Anyone who thinks that electronic music is easy should see this man's fingers fly around the machines, like Ruben Gonzalez as court stenographer. Wonderful and sometimes slightly frightening sounds.
Lo-fi? God, Lesbo Pig make Vic 20 look like Pink Floyd! They're three girls, a guitar and some toy percussion, none of which are played with any noticeable ability. Add some half remembered, flat vocals about fauxmosexuality and labial discomfort and there you have it.
Very endearing, in an infant nativity sort of way, but, ultimately, a load of old nonsense.
Live hip-hop troupe Captive State give the tent soundperson some trouble: they're far too big for the stage, and have more equipment than you can imagine. They also have trouble with distorting bass, which turns summery jazz-hop into a ribb-shattering womb of J. Saul Kane dirt.
No matter, though, because the music is superbly executed, with a fantastically punching horn section and great MCing.
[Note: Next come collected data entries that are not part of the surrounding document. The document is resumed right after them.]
-- ==== Sys2Proof/Decode.lean ====
section
/-! DEFINITION. Decoding a request word and its data operand (`30_encoding.md` R54 to R60, R66,
R70 to R72), and the encoder, from the same tables. -/

namespace Sys2Proof

/-! ### The fields of a request word, R54 -/

/-- `OP`, bits 3:0. -/
def opField (w : Word) : BitVec 4 := w.extractLsb' 0 4

/-- `RSV`, bits 7:4. -/
def rsvField (w : Word) : BitVec 4 := w.extractLsb' 4 4

/-- `A`, bits 15:8. -/
def aField (w : Word) : Byte := w.extractLsb' 8 8

/-- `M`, bits 23:16. -/
def mField (w : Word) : Byte := w.extractLsb' 16 8

/-- `V`, bits 31:24. -/
def vField (w : Word) : Byte := w.extractLsb' 24 8

/-- The word with the given fields, each at its place, and `RSV` = 0. -/
def packWord (v m a : Byte) (op : BitVec 4) : Word :=
  (v.setWidth 32 <<< 24) ||| (m.setWidth 32 <<< 16) ||| (a.setWidth 32 <<< 8) ||| op.setWidth 32

/-! ### The configuration byte, R62 and R66 -/

/-- The 2-bit code of a checksum mode, R62. -/
def modeCode : ChecksumMode → BitVec 2
  | .none => 0b00#2
  | .xor => 0b01#2
  | .crc8 => 0b10#2

/-- The checksum mode of a 2-bit code; 11 is reserved, R62. -/
def modeOfCode (c : BitVec 2) : Option ChecksumMode :=
  if c = 0b00#2 then some .none
  else if c = 0b01#2 then some .xor
  else if c = 0b10#2 then some .crc8
  else none

/-- The 1-bit code of a sample width, R20. -/
def widthCode : SampleWidth → BitVec 1
  | .w16 => 0#1
  | .w24 => 1#1

/-- The sample width of a bit, R20. -/
def widthOfBit (b : Bool) : SampleWidth := if b then .w24 else .w16

/-- The configuration byte `{0b0000, SB, SW, CM[1:0]}`, R66. -/
def cfgByte (c : Cfg) : Byte :=
  0#4 ++ BitVec.ofBool c.sb ++ widthCode c.sw ++ modeCode c.cm

/-- The configuration of a configuration byte's low four bits, where its mode is not reserved. -/
def cfgOfByte (v : Byte) : Option Cfg :=
  (modeOfCode (v.extractLsb' 0 2)).map fun cm =>
    { cm := cm, sw := widthOfBit (v.getLsbD 2), sb := v.getLsbD 3 }

/-! ### The opcode table, R58 -/

/-- A row of R58: a word selects the row when `(REQ & mask) = match`. -/
structure Row where
  pattern : Word
  mask : Word
deriving DecidableEq, Repr

def rowCrc8 : Row := ⟨0x00000001#32, 0x00FF00FF#32⟩
def rowXor8 : Row := ⟨0x00000002#32, 0x00FF00FF#32⟩
def rowCfgWrite : Row := ⟨0x00000003#32, 0xF0FFFFFF#32⟩
def rowCfgRead : Row := ⟨0x00000004#32, 0xFFFFFFFF#32⟩
def rowGeomRead : Row := ⟨0x00000005#32, 0xFFFFFFFF#32⟩
def rowReadReg : Row := ⟨0x00000006#32, 0xFFFF00FF#32⟩
def rowWriteReg : Row := ⟨0x00000007#32, 0x00FF00FF#32⟩
def rowReadMasked : Row := ⟨0x00000008#32, 0xFF0000FF#32⟩
def rowWriteMasked : Row := ⟨0x00000009#32, 0x000000FF#32⟩
def rowReadConv : Row := ⟨0x0000000A#32, 0xFFFFFFFF#32⟩

/-- `(REQ & mask) = match`, R58. -/
def selects (w : Word) (r : Row) : Bool := w &&& r.mask == r.pattern

/-- Why a request is refused: the cases of R60, by the names of R72. -/
inductive DecodeError where
  /-- `OP` is 0x0 or 0xB to 0xF, R59. -/
  | reservedOpcode
  /-- `RSV` or a must-be-zero field of the row is nonzero. -/
  | nonzeroReservedField
  /-- `len(D)` is not what R55 requires. -/
  | wrongDataLength
  /-- XOR8 with `N > 3`. -/
  | xorLengthAbove3
  /-- CFG_WRITE with `V[1:0] = 11`. -/
  | reservedChecksumMode
deriving DecidableEq, Repr

/-- One row of the table: its must-be-zero bits, then its data length `n` (this order: log 14), then
the request. -/
def decodeRow (w : Word) (d : Frame) (r : Row) (n : Nat) (i : Instr) : Except DecodeError Instr :=
  if !selects w r then .error .nonzeroReservedField
  else if d.length ≠ n then .error .wrongDataLength
  else .ok i

/-- Decoding, total on every word and every data operand: R57, R60, R71. DESIGN CHOICE (log 14):
where several cases of R60 hold at once, the spec does not say which of R72's reasons is given; the
reserved opcode, `N > 3` and the reserved mode are named before the must-be-zero fields, and those
before the data length. Every reason has the same response. -/
def decode (w : Word) (d : Frame) : Except DecodeError Instr :=
  match (opField w).toNat with
  | 0x1 => decodeRow w d rowCrc8 (aField w).toNat (.crc8 (vField w) d)
  | 0x2 =>
    if 3 < (aField w).toNat then .error .xorLengthAbove3
    else decodeRow w d rowXor8 (aField w).toNat (.xor8 (vField w) d)
  | 0x3 =>
    match cfgOfByte (vField w) with
    | none => .error .reservedChecksumMode
    | some cfg => decodeRow w d rowCfgWrite 0 (.cfgWrite cfg)
  | 0x4 => decodeRow w d rowCfgRead 0 .cfgRead
  | 0x5 => decodeRow w d rowGeomRead 0 .geomRead
  | 0x6 => decodeRow w d rowReadReg 0 (.readReg (aField w))
  | 0x7 => decodeRow w d rowWriteReg 0 (.writeReg (aField w) (vField w))
  | 0x8 => decodeRow w d rowReadMasked 0 (.readMasked (aField w) (mField w))
  | 0x9 => decodeRow w d rowWriteMasked 0 (.writeMasked (aField w) (mField w) (vField w))
  | 0xA => decodeRow w d rowReadConv 0 .readConv
  | _ => .error .reservedOpcode

/-! ### The encoder, R57 and R68 -/

/-- The opcode of a request, R57. -/
def opcodeOf : Instr → BitVec 4
  | .crc8 _ _ => 0x1#4
  | .xor8 _ _ => 0x2#4
  | .cfgWrite _ => 0x3#4
  | .cfgRead => 0x4#4
  | .geomRead => 0x5#4
  | .readReg _ => 0x6#4
  | .writeReg _ _ => 0x7#4
  | .readMasked _ _ => 0x8#4
  | .writeMasked _ _ _ => 0x9#4
  | .readConv => 0xA#4

/-- The request word of a well-formed request, R68. -/
def encodeWord : Instr → Word
  | .crc8 seed data => packWord seed 0 (BitVec.ofNat 8 data.length) 0x1#4
  | .xor8 seed data => packWord seed 0 (BitVec.ofNat 8 data.length) 0x2#4
  | .cfgWrite cfg => packWord (cfgByte cfg) 0 0 0x3#4
  | .cfgRead => packWord 0 0 0 0x4#4
  | .geomRead => packWord 0 0 0 0x5#4
  | .readReg a => packWord 0 0 a 0x6#4
  | .writeReg a v => packWord v 0 a 0x7#4
  | .readMasked a m => packWord 0 m a 0x8#4
  | .writeMasked a m v => packWord v m a 0x9#4
  | .readConv => packWord 0 0 0 0xA#4

/-- The data operand of a request: `[]` except for CRC8 and XOR8, R55. -/
def encodeData : Instr → Frame
  | .crc8 _ data => data
  | .xor8 _ data => data
  | .cfgWrite _ => []
  | .cfgRead => []
  | .geomRead => []
  | .readReg _ => []
  | .writeReg _ _ => []
  | .readMasked _ _ => []
  | .writeMasked _ _ _ => []
  | .readConv => []

/-- A request as the requester offers it: its word and its data operand. -/
def encode (i : Instr) : Word × Frame := (encodeWord i, encodeData i)

/-! ### The host's view of the table -/

/-- The word whose low `nbits` bits are those of `w` and whose other bits are 0. -/
def tableWord (nbits w : Nat) : Word := BitVec.ofNat 32 (w % 2 ^ nbits)

/-- The data operand laid beside a table word: as many zero bytes as the word's byte count asks
for in CRC8 and XOR8, none otherwise (log 10). -/
def tableData (w : Word) : Frame :=
  if opField w = 0x1#4 ∨ opField w = 0x2#4 then List.replicate (aField w).toNat 0 else []

/-- The request the decoder reads from a table word, `none` where it refuses it. -/
def decodeTableWord (nbits w : Nat) : Option Instr :=
  match decode (tableWord nbits w) (tableData (tableWord nbits w)) with
  | .ok i => some i
  | .error _ => none

end Sys2Proof
end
Plus, it's their first gig, which can only bode well.
More horns from Misty's Big Adventure. In fact the whole band are tight, but almost indescribable. Imagine some parlour song pianio, dissonant backing vocals and random keyboard sounds underneath silly, childlike soungs about biscuit tins and the like. Imagine Rod, Jane & Freddy infused with the spirit of The Mothers Of Invention round at Viv Stanshall's house. Oh yes, and imagine a man in a big suit made of gloves who does approximately nothing.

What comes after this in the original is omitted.